La prophétesse, voyant déjà se hérisser sur ses cous les couleuvres,
lui jette une boulette de miel et de graines préparées pour l’endormir.420
Lui, avec une faim rageuse, ouvre grand ses trois gorges
et attrape au vol ce qu’on lui jette. Il étire son dos monstrueux,
étendu sur le sol, et sa masse énorme allongée occupe tout l’espace de la caverne.
Énée s’engouffre dans le passage dès que le gardien a sombré
et quitte en vitesse le bord de l’eau interdite au retour.425
Immédiatement se font entendre des voix, un vagissement immense,
les âmes de tout petits en pleurs, ceux qu’au seuil du premier âge,
exclus par le sort d’une douce vie et ravis au sein maternel,
un sombre jour a emportés et précipité dans une mort amère.
Tout à côté voici les condamnés à mort sur une fausse accusation.430
Et ce n’est pas, bien sûr, sans décision du sort ni juge que l’on accède à cette place.
Minos est l’instructeur.
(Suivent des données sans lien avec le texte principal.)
/-- A member's replay entry submitted on its JRN_REPLAY_QUEUE (R388 step 4): written to the ring at the tail, which moves on. -/
def Dev.submitReplay (d : Dev) (p : Nat) (coord : BitVec 14) (args : List Byte) : Dev :=
  let j := (d.part p).jrn
  let i := bits j.replayQueue 11 0
  match d.fe.queues.find? i with
  | none => d
  | some q =>
    if q.state ≠ .active || q.part ≠ p || q.gen.toNat ≠ bits j.replayQueue 17 12 then d
    else
      let a := q.field 0 8 + 64 * (q.tail.toNat % q.sqSize)
      let b := entryBytes j.replayPc args
      let d := if q.sqDev then d.writeHub q.who a b true else d.emit (.hostWrite q.func a b false)
      (d.modQueue i (fun (q : Queue) => q.setTail (q.tail + 1) d.time)).modPart p (fun x => { x with
        jrn := { x.jrn with mine := some (i, q.tail.toNat, coord) } })

/-- JOURNAL_DECIDE (R388 steps 3 and 4, R389 to R391): once every member has reported. -/
def journalDecide (p : Nat) (now : Time) (d : Dev) : Dev :=
  let d := d.advance now
  let j := (d.part p).jrn
  let all := (d.part p).modules.all (fun m => j.reports.any (fun r => r.module = m))
  if j.phase ≠ 1 || !all then d
  else
    let rs := j.reports
    let n := highestStep rs
    let dec := decideStep rs n
    let act := if dec = 1 then rs.filter (·.fwd n) else if dec = 2 then rs.filter (·.back n) else []
    let act := act.filter (fun r => !d.rst.failed.contains r.module.toNat)
    let d := d.modPart p (fun q => { q with jrn := { q.jrn with
      phase := 2, decision := dec, step := n, acted := act.length, replays := act.map (·.module) } })
    act.foldl (fun (d : Dev) r =>
      let args := replayArgs rs n dec r
      if r.module = d.id then d.submitReplay p d.id args
      else d.mgmt r.module 0x23 [(d.part p).key.toNat] args) d

/-- STATE of a slot written by a management pair (R388 step 5). -/
def Dev.setSlotState (d : Dev) (p slot state : Nat) : Dev :=
  let j := (d.part p).jrn
  if j.base = 0 then d else d.writeHub { part := p } (j.header slot + 0x40) [BitVec.ofNat 8 state] false

/-- JOURNAL_FINISH (R388 step 5): after every replay entry, the slots are CLOSED or ABORTED and the decision's notice is raised. -/
def journalFinish (p : Nat) (now : Time) (d : Dev) : Dev :=
  let d := d.advance now
  let j := (d.part p).jrn
  if j.phase ≠ 2 || !j.replays.isEmpty then d
  else
    let state := if j.decision = 1 then 4 else 5
    let d := if j.decision = 3 then d.modPart p (fun q => { q with job := q.job.map (fun x => { x with contained := true }) })
      else
        let d := d.setSlotState p (j.step % 2) state
        ((d.part p).modules.filter (· ≠ d.id)).foldl (fun (d : Dev) m => d.mgmt m 0x25 [(d.part p).key.toNat, j.step % 2, state] []) d
    let d := d.modPart p (fun q => { q with jrn := { q.jrn with phase := 3, lastStep := j.step, reports := [] } })
    d.notify { code := BitVec.ofNat 16 (0x093F + j.decision), cls := if j.decision = 3 then 3 else 0, part := some p
               rig := moduleRig d.id, arg0 := BitVec.ofNat 64 j.step, arg1 := BitVec.ofNat 64 j.acted }

/-! ### Replica digests (R393, R394) -/

/-- The last step CLOSED here: of the valid slots, the highest in STATE CLOSED (R393). -/
def Dev.lastClosed (d : Dev) (p : Nat) : Option Nat :=
  let ss := [(d.readSlot p 0).1, (d.readSlot p 1).1].filter (fun s => s.valid && s.state = 4)
  match ss with
  | [] => none
  | s :: rest => some (rest.foldl (fun n t => max n t.step) s.step)

/-- WDIGEST_POST of a step's slot. -/
def Dev.digestPost (d : Dev) (p n : Nat) : Word :=
  BitVec.ofNat 64 (leNat (d.readVa { part := p } ((d.part p).jrn.header (n % 2) + 0x48) 8))

/-- Whether this module compares the digests of its replica set: it has peers and the lowest ID of them (R393). -/
def Dev.isComparer (d : Dev) (p : Nat) : Bool :=
  let peers := ((d.part p).jrn.peers).filter (· ≠ d.id)
  !peers.isEmpty && peers.all (fun m => d.id.toNat < m.toNat)

/-- A comparison over the peers' answers for this module's newest closed step (R393, R394); an answer of none: no slot valid for it. -/
def Dev.compareDigests (d : Dev) (p n : Nat) (answers : List (BitVec 14 × Option Word)) : Dev :=
  let j := (d.part p).jrn
  let peers := j.peers.filter (· ≠ d.id)
  let vals := peers.map (fun m => (m, (answers.find? (·.1 = m)).bind (·.2)))
  let counted (d : Dev) (f : Journal → Journal) : Dev :=
    d.modPart p (fun q => { q with jrn := { f q.jrn with comparedStep := n, lastCompare := d.time, tries := 0, tryAt := none } })
  if vals.any (·.2.isNone) then
    if 10 ≤ j.tries then (counted d (fun x => x)).notify { code := 0x0861, part := some p, rig := moduleRig d.id }
    else d.modPart p (fun q => { q with jrn := { q.jrn with tryAt := some d.time } })
  else
    let own := d.digestPost p n
    let bad := (vals.filter (fun v => v.2 ≠ some own)).map (·.1)
    match lowestId bad with
    | none => counted d (fun x => { x with digestLast := n })
    | some m =>
      let arg1 := BitVec.ofNat 64 (d.id.toNat + m.toNat * 65536)
      let d := (counted d (fun x => x)).notify { code := 0x0860, part := some p, rig := moduleRig d.id, arg0 := BitVec.ofNat 64 n, arg1 := arg1 }
      if j.digestAction = 1 then
        let d := (d.part p).rigs.foldl (fun (d : Dev) r => d.quiesceRig (d.localRig r)) d
        ((d.part p).modules.filter (· ≠ d.id)).foldl (fun (d : Dev) m => d.mgmt m 0x42 [(d.part p).key.toNat] []) d
      else d

/-- DIGEST_COMPARE (R393): due by steps closed or by time since the last comparison. -/
def digestCompare (p : Nat) (answers : List (BitVec 14 × Option Word)) (now : Time) (d : Dev) : Dev :=
  let d := d.advance now
  let j := (d.part p).jrn
  match d.lastClosed p with
  | none => d
  | some n =>
    let due := (j.digestSteps ≠ 0 && decide (j.comparedStep + j.digestSteps ≤ n))
      || (j.digestSeconds ≠ 0 && reached d.time j.lastCompare (ms (1000 * j.digestSeconds)))
    if !d.isComparer p || !due || j.tryAt.isSome then d else d.compareDigests p n answers

/-- DIGEST_COMPARE_RETRY (R393): every 10 ms with the newest closed step, 10 times. -/
def digestCompareRetry (p : Nat) (answers : List (BitVec 14 × Option Word)) (now : Time) (d : Dev) : Dev :=
  let d := d.advance now
  match (d.part p).jrn.tryAt, d.lastClosed p with
  | some t, some n =>
    if reached d.time t (ms 10) then
      (d.modPart p (fun q => { q with jrn := { q.jrn with tries := q.jrn.tries + 1 } })).compareDigests p n answers
    else d
  | _, _ => d

/-! ### Fills (R374) and halyards (R368, R369, R375) -/

/-- A packet posted on a halyard by its root: the next HSEQ, kept for repair (R369). -/
def Dev.halyardPost (d : Dev) (h : Nat) (p : Packet) : Dev :=
  let o := d.fab.halyOut.get {} h
  let p := { p with ptype := 0x1A, tc := 5, src := d.id, xarg := BitVec.ofNat 64 (h + o.nextSeq.toNat * 256) }
  let d := { d with fab := { d.fab with halyOut := d.fab.halyOut.set h { nextSeq := o.nextSeq + 1, sent := o.sent ++ [p] } } }
  d.hubSend p

/-- One bead of a fill as HALYARD packets: its record under R345 and its sideband after it, in fragments; ADDR is the bead's
destination. The places of the address and of the sideband are the model's own (DESIGN CHOICE, log entry 19). -/
def Dev.fillBead (d : Dev) (who : Accessor) (src dst n : Nat) (key : BitVec 16) : List Packet :=
  let ps := d.beadPackets who src n {}
  let rec' := ps.flatMap (·.payload)
  let pz := ps.flatMap (fun p => ((List.range 6).filter (bit p.pmask)).map (6 * p.frag + ·))
  let sb := (d.sideband (d.mpa who src)).word
  (fragments 23 0 (rec' ++ leBytes 8 sb.toNat) pz).map (fun f => {
    pkey := key, addr := dst, frag := f.1, last := f.2.1, cform := (ps.head?.map (·.cform)).getD 0, payload := f.2.2.1, pmask := f.2.2.2 })

/-- FILL_REQ (R374): 32 bytes; the beads of a range are posted on a halyard under the partition's key, after a packet that names the
destination extent and the stride. -/
def fillReq (p : Nat) (req : List Byte) (now : Time) (d : Dev) : Dev :=
  let d := d.advance now
  let f (o n : Nat) : Nat := leNat ((req.drop o).take n)
  let h := f 0 1
  let src := f 8 8
  let len := f 16 8
  let dst := f 24 8
  let who : Accessor := { part := p }
  let n := (d.sideband (d.mpa who src)).size
  if 64 ≤ h || len = 0 || len % n ≠ 0 then d.reply 0x0162 0 0
  else match d.checkExtent who { r := true } false src len with
    | .error e => (d.walkNotice who e).reply e.cause 0 0
    | .ok _ =>
      let key := (d.part p).key
      let d := d.halyardPost h { pkey := key, stream := 1, addr := dst, last := true, payload := leBytes 8 len ++ leBytes 8 n }
      let d := (List.range (len / n)).foldl (fun (d : Dev) i =>
        (d.fillBead who (src + i * n) (dst + i * n) n key).foldl (fun (d : Dev) q => d.halyardPost h q) d) d
      d.reply 0 0 0

/-- Delivery state of a halyard. -/
def Dev.haly (d : Dev) (h : Nat) : HalyardIn := d.fab.halyIn.get {} h
/-- Delivery state of a halyard changed. -/
def Dev.modHaly (d : Dev) (h : Nat) (f : HalyardIn → HalyardIn) : Dev := { d with fab := { d.fab with halyIn := d.fab.halyIn.upd {} h f } }

/-- HSEQ of a HALYARD packet (R344). -/
def Packet.hseq (p : Packet) : BitVec 32 := BitVec.ofNat 32 (bits p.xarg 39 8)

/-- A fill's first packet (R374): the whole destination extent is checked; a refusal raises 0x0451. -/
def Dev.fillBegin (d : Dev) (h : Nat) (p : Packet) : Dev :=
  match d.partOfKey p.pkey with
  | none => d
  | some i =>
    let len := leNat (p.payload.take 8)
    let who : Accessor := { part := i }
    let start (ok : Bool) (d : Dev) : Dev := d.modHaly h (fun x => { x with
      fill := some { part := i, dst := p.addr, bytes := len, stride := leNat (p.payload.drop 8), next := p.addr, ok := ok }, asm := [] })
    match d.checkExtent who { w := true } false p.addr len with
    | .error e => ((start false d).walkNotice who e).notify
        { code := 0x0451, part := some i, rig := moduleRig d.id, arg0 := e.cause.zeroExtend 64 }
    | .ok _ => start true d

/-- A fragment of a fill's bead (R74, R102, R374): the bead is written once it is whole. -/
def Dev.fillFragment (d : Dev) (h : Nat) (p : Packet) : Dev :=
  match (d.haly h).fill with
  | none => d
  | some f =>
    let a := asmAdd (d.haly h).asm p.addr p.frag p.last p.payload p.pmask false
    let d := d.modHaly h (fun x => { x with asm := [a] })
    match a.record? with
    | none => d
    | some r =>
      let sb := Sideband.ofWord (BitVec.ofNat 64 (leNat (r.drop (r.length - 8))))
      let d := d.modHaly h (fun x => { x with asm := [], fill := some { f with next := p.addr + sb.size } })
      if !f.ok then d
      else
        let w := d.landRecord { part := f.part } p.addr sb p.cform (r.take (r.length - 8)) a.poison
        if w.2 = 0 then w.1.modPart f.part (fun q => { q with jrn := { q.jrn with fillBytes := q.jrn.fillBytes + sb.size } }) else w.1

/-- A packet of a halyard delivered in order to its consumer (R369): a fill's packets carry a partition's key; a module without rigs of
the partition discards them and counts them (R374). Packets under the system key are the management services'. -/
def Dev.halyardDeliver (d : Dev) (h : Nat) (p : Packet) : Dev :=
  if p.pkey = 0 then d
  else if !d.keyHere p.pkey then { d with fab := { d.fab with ingressKeyDrops := d.fab.ingressKeyDrops + 1 } }
  else if p.stream = 1 then d.fillBegin h p
  else d.fillFragment h p

/-- Held packets that are next in order are delivered. -/
def Dev.halyardDrain (h : Nat) : Nat → Dev → Dev
  | 0, d => d
  | k + 1, d =>
    let x := d.haly h
    match x.held.find? (fun p => p.hseq = x.nextSeq) with
    | none => if x.held.isEmpty then d.modHaly h (fun x => { x with gapSince := none, repairs := 0 }) else d
    | some p =>
      let d := d.modHaly h (fun x => { x with
        nextSeq := x.nextSeq + 1, held := x.held.filter (fun q => q.hseq ≠ p.hseq), gapSince := none, repairs := 0 })
      Dev.halyardDrain h k (d.halyardDeliver h p)
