/-- PART_RESET (R471, R481). -/
def partReset (p value : Nat) (now : Time) (d : Dev) : Dev :=
  let d := d.advance now
  if value ≠ 1 then d.reply 0x0163 0 0 else (d.partResetAll p 0).reply 0 0 0

/-! ### Module reset (R474) -/

/-- Whether everything the hub still had to send has left (R471 step 4, R474 step 2). -/
def Dev.hubDrained (d : Dev) : Bool :=
  d.fab.egressWait.isEmpty && d.mem.egress.isEmpty && d.fab.out.all (fun o => o.2.window.isEmpty)

/-- Steps 3 to 5 for the memories: dirty hub lines reach DRAM, SRAM is zero-filled, reader copies are dropped; DRAM with its poison and
sidebands is kept. -/
def Dev.resetMemories (d : Dev) : Dev :=
  let d := d.mem.hub.keys.foldl Dev.hubWriteBack d
  { d with
    mem := { d.mem with
      mem := d.mem.mem.filter (fun c => decide (c.1 < 0x8000000000))
      poison := d.mem.poison.filter (fun l => decide (l * 64 < 0x8000000000))
      side := d.mem.side.keep (fun b _ => decide (b * 512 < 0x8000000000)), selfRefresh := false }
    coh := { d.coh with copies := [], evicted := [], snooped := [], waits := [] } }

/-- A core after a module reset: cleared, no job, no debug mode, its window laid out afresh at the next load; counters are kept. -/
def Core.rebooted (k : Core) : Core :=
  { k.cleared with accGroups := 0, dbg := false, sc := { k.cleared.sc with cycle := 0, instret := 0 } }

/-- Power state after a module reset: floors and sensors' failures begin anew (R415); measurements and settings stay. -/
def PowerState.rebooted (p : PowerState) : PowerState :=
  { p with cores := [], clusters := [], wakes := [], overSince := none, lowSince := none, highSince := none, raisedAt := none, peakAt := none
           enforcement := 0, undervolt := false, inputFailed := false, coolantFailed := false, valveFaulty := false, valveOffSince := none
           sensors := p.sensors.mapv (fun _ (s : Sensor) => { s with failed := false }) }

/-- A port after a module reset: full training from DETECT (R474 step 9); its key table and its counts of events stay. -/
def Port.rebooted (p : Port) : Port :=
  { keyTable := p.keyTable, replays := p.replays, framesLost := p.framesLost, exhausted := p.exhausted, lockLosses := p.lockLosses
    tagFailures := p.tagFailures }

/-- Pair order, switches and halyards after a module reset (R363, R470); counters and the default routes stay. -/
def FabricState.rebooted (f : FabricState) : FabricState :=
  { lostRx := f.lostRx, lostTx := f.lostTx, reorderFull := f.reorderFull, reorderMax := f.reorderMax, ports := f.ports
    ingressKeyDrops := f.ingressKeyDrops, ingressKeyNoted := f.ingressKeyNoted, ingressExpired := f.ingressExpired }

/-- Partitions after a module reset (R470): the job is unloaded, stack banks are lost to the journal, consent is set aside. -/
def Dev.resetPart (d : Dev) (p : Nat) : Dev :=
  let d := d.dropJob p
  (d.modPart p (fun q => { q with
    jrn := { q.jrn with lost := true, mine := none, phase := 0, reports := [], replays := [] }
    hang := { q.hang with closed := false, blocked := 0, lastRound := none, declared := false }
    consent := { q.consent with set := false, scope := 0, digest := 0, notAfter := 0 } })).newNonce p

/-- Entries in flight complete with 0x0930 after restart (R470, R474 step 11), and free identifiers begin a fresh quarantine (R304): those forwarded to other modules keep running there. -/
def Dev.resetQueues (d : Dev) : Dev :=
  { d with fe := { d.fe with
    forwarded := []
    qIds := d.fe.qIds.requarantine 4096 d.time
    sIds := d.fe.sIds.requarantine 262144 d.time
    semIds := d.fe.semIds.requarantine 1048576 d.time
    queues := d.fe.queues.mapv (fun _ (q : Queue) => { q with
      flight := q.flight.map (fun (f : FlightEntry) => if f.member.isNone && f.ended.isNone then { f with ended := some { cause := 0x0930 }, running := false } else f) }) } }

/-- The management pairs, recoveries and test packs after a module reset. -/
def Reliability.rebooted (r : Reliability) : Reliability :=
  let back (p : Pair) : Pair := { p with inService := !p.retired, unchecked := false, restarting := false, rotate := 0 }
  { r with
    security := back r.security, system := back r.system
    secRole := !r.security.retired, sysRole := r.system.retired, running := none, waiting := none, testing := [], transients := [] }

/-- The ID that a module starts with (19 R489): a configured one of 0 to 16,383, else none. -/
def BringUp.startId (b : BringUp) : BitVec 16 := if b.moduleIdCfg.toNat < 16384 then b.moduleIdCfg else 0xFFFF

/-- The boot stages run (19 R484, R485): an image of the active bank that fails is recorded and the other bank's is tried; without a B1 or a
B2 the module enters ROM recovery. -/
def Dev.bootStages (d : Dev) : Dev :=
  let b := d.boot
  let active := if b.activeB then b.bankB else b.bankA
  let bad := [1, 2, 3].any (fun s => !b.imageOk s (active.get {} s))
  let rom := (b.stageImage 1).isNone || (b.stageImage 2).isNone
  { d with boot := { b with fwCause := if bad then 0x0740 else b.fwCause, romRecovery := rom, phase := if rom then 4 else 3 } }

/-- The configuration in force takes effect where the state keeps what it says in another form (11 R302, R370). -/
def Dev.applyConfig (d : Dev) : Dev :=
  ({ d with fe := { d.fe with
      window := d.cfgNat 0x0410 1 1000 * 1000, tUrgent := d.cfgNat 0x0410 2 2000 * 1000, tStay := d.cfgNat 0x0410 3 50000 * 1000 } }).refloor.applyHalyards

/-- Bring-up state as a module reset leaves it (19 R486, R489): the bank chosen for the next boot is in use, the census begins again. -/
def BringUp.rebooted (b : BringUp) : BringUp :=
  { b with activeB := b.nextB, moduleId := b.startId, censusState := if b.startId = 0xFFFF then 0 else 1
           systemModules := 0, children := [], childPorts := [], parentPort := none, parentMatch := false, claimAcked := false
           summarySeen := false, summary := [], firstActive := none }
Il agite l’urne, convoque un jury
d’âmes silencieuses et étudie les vies et les accusations.
Tout proche, le lieu suivant est occupé par les désespérés. Ceux-là se sont donné la mort,
innocents pourtant, de leur propre main, et ne supportant plus la lumière du jour435
ont rejeté leur vie. Comme ils voudraient dans l’éther d’en haut
endurer maintenant même la pauvreté et les plus durs travaux !
Cela n’est pas permis. Le triste marais dont l’eau n’offre rien d’aimable
les emprisonne et neuf méandres du Styx les enserrent.